-- ==== Sys2Proof/Machine/Mem.lean ====
section
/-! DEFINITION. Memory: the physical map and homes (01 R8 to R17), versions and what a load returns (08 R155 to
R163, 06 R96 to R100), team memory and scratch with their full/empty bits and conflict filters (08 R150 to R154,
06 R95), and node memory (02 R32). -/

namespace Sys2Proof.Machine
open Sys2Proof

/-! ## The physical map (R8) -/

inductive Tier where
  | hbmA | hbmB | lpddr | host | fabric | none
  deriving DecidableEq, Repr

def tierOf (pa : Nat) : Tier :=
  if pa < 0x8000000000 then .hbmA
  else if pa < 0x9000000000 then .hbmB
  else if 0x10000000000 ≤ pa && pa < 0x30000000000 then .lpddr
  else if 0x40000000000 ≤ pa && pa < 0x80000000000 then .host
  else if 0x80000000000 ≤ pa && pa < 0x100000000000 then .fabric
  else .none

/-- XOR of the selected bits. -/
def parity (v : Nat) : Nat → Nat
  | 0 => 0
  | n + 1 => (v / 2 ^ n + parity v n) % 2

/-- Derived bit k of a region A line under the masks of a map (R9). -/
def derived (mask : Nat → Nat) (pa k : Nat) : Nat := parity (pa &&& mask k) 39

/-- n derived bits from k as a number, the first lowest. -/
def derivedN (mask : Nat → Nat) (pa k : Nat) : Nat → Nat
  | 0 => 0
  | n + 1 => derivedN mask pa k n + 2 ^ n * derived mask pa (k + n)

/-- The pivot of a mask: its highest set bit (R10). -/
def pivot (v : Nat) : Nat := Nat.log2 v

/-- Bits 38:6 that no mask has as its pivot, in ascending order (R10). -/
def rowBits (mask : Nat → Nat) : List Nat :=
  ((List.range 33).map (· + 6)).filter (fun b => !((List.range 14).any (fun k => pivot (mask k) == b)))

/-- The bits of v at these places as a number, the first lowest. -/
def gatherBits (v : Nat) : List Nat → Nat
  | [] => 0
  | b :: t => v / 2 ^ b % 2 + 2 * gatherBits v t

/-- Where an HBM line lies: stack, channel, pseudo-channel, bank group, bank, and line within the bank (R9 to R11). -/
structure Place where
  stack : Nat
  channel : Nat
  pseudo : Nat
  group : Nat
  bank : Nat
  row : Nat
  deriving DecidableEq, Repr

/-- The place of a region A line under a map (R9, R10). -/
def placeBy (mask : Nat → Nat) (pa : Nat) : Place :=
  { stack := derivedN mask pa 0 4, channel := derivedN mask pa 4 5, pseudo := derived mask pa 9,
    group := derivedN mask pa 10 2, bank := derivedN mask pa 12 2, row := gatherBits pa (rowBits mask) }

/-- The place of a region B line, under fixed map F (R11). -/
def placeF (pa : Nat) : Place :=
  { stack := bits pa 9 6, channel := bits pa 15 11, pseudo := bits pa 10 10, group := bits pa 17 16, bank := bits pa 19 18,
    row := bits pa 35 20 }

/-- The region A line that the default hash puts at a place: 18 row bits are its bits 23:6 and the last its bit 38, and
its bits 37:24 are derived bits against bits 19:6. -/
def lineAt (p : Place) : Nat :=
  let low := p.row % 2 ^ 18
  let d := p.stack + 2 ^ 4 * p.channel + 2 ^ 9 * p.pseudo + 2 ^ 10 * p.group + 2 ^ 12 * p.bank
  low * 64 + (d ^^^ low % 2 ^ 14) * 2 ^ 24 + p.row / 2 ^ 18 % 2 * 2 ^ 38

/-- The map holds the default hash. -/
def State.hashed (s : State) (m : Nat) : Bool := (List.range 14).all (fun k => s.mask m k == defaultMask k)

/-- The storage that physical address `pa` names under channel map `cm`, as the address that names it under the default
hash. Memory is kept by place, so bytes stay where they are when a map or a PTE's CM changes (R10, R14). -/
def State.at (s : State) (cm pa : Nat) : Nat :=
  if tierOf pa = .hbmA && !s.hashed cm then lineAt (placeBy (s.mask cm) pa) + pa % 64 else pa

/-- The place of an HBM line, by its address under the default hash. -/
def placeOf (pa : Nat) : Place := if tierOf pa = .hbmB then placeF pa else placeBy defaultMask pa

/-- LPDDR channel (R17). -/
def lpddrChannel (pa : Nat) : Nat := bits pa 16 12 ^^^ bits pa 25 21

/-- The global channel that counts an access: HBM stack × 32 + channel, LPDDR 512 + channel (R18). -/
def channelOf (pa : Nat) : Option Nat :=
  match tierOf pa with
  | .hbmA | .hbmB => let x := placeOf pa; some (x.stack * 32 + x.channel)
  | .lpddr => some (512 + lpddrChannel pa)
  | _ => none

/-- Home die and slice of a line (R15). -/
def homeOf (pa : Nat) : Nat × Nat :=
  match tierOf pa with
  | .hbmA | .hbmB => let x := placeOf pa; (x.stack / 2, x.stack % 2 * 32 + x.channel)
  | .lpddr => (lpddrChannel pa / 4, bits pa 11 6)
  | _ => (0, bits pa 11 6)

/-! ## The mesh (R5, R6) -/

/-- Column and row of a C-die. -/
def meshColumn (d : Nat) : Nat := d % 4
def meshRow (d : Nat) : Nat := d / 4

/-- The C-dies that a request from `a` to `b` passes, after `a`: along its row, then along the column. -/
def meshRoute (a b : Nat) : List Nat :=
  let ca := meshColumn a
  let cb := meshColumn b
  let n := if ca ≤ cb then cb - ca else ca - cb
  (List.range n).map (fun k => meshRow a * 4 + (if ca ≤ cb then ca + k + 1 else ca - k - 1)) ++
    (if meshRow a = meshRow b then [] else [b])

/-- Edges that a request between C-dies crosses. -/
def hops (a b : Nat) : Nat := (meshRoute a b).length

/-- The C-dies that I-die 0 or 1 attaches to. -/
def attached (i : Nat) : List Nat := if i = 0 then [0, 4] else [3, 7]

/-! ## Versions (08 R156 to R159) -/

/-- Who commits: grid, team and group in team; grid 0 for an agent that is no group. -/
structure Owner where
  grid : Nat := 0
  team : Nat := 0
  num : Nat := 0
  lclk : Nat := 0
  deriving DecidableEq, Repr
★ ★ ★
*Task statement*: Take every line from the data above that holds "number" and copy it out.

*Response to the exercise*:
/-- n derived bits from k as a number, the first lowest. -/
/-- The bits of v at these places as a number, the first lowest. -/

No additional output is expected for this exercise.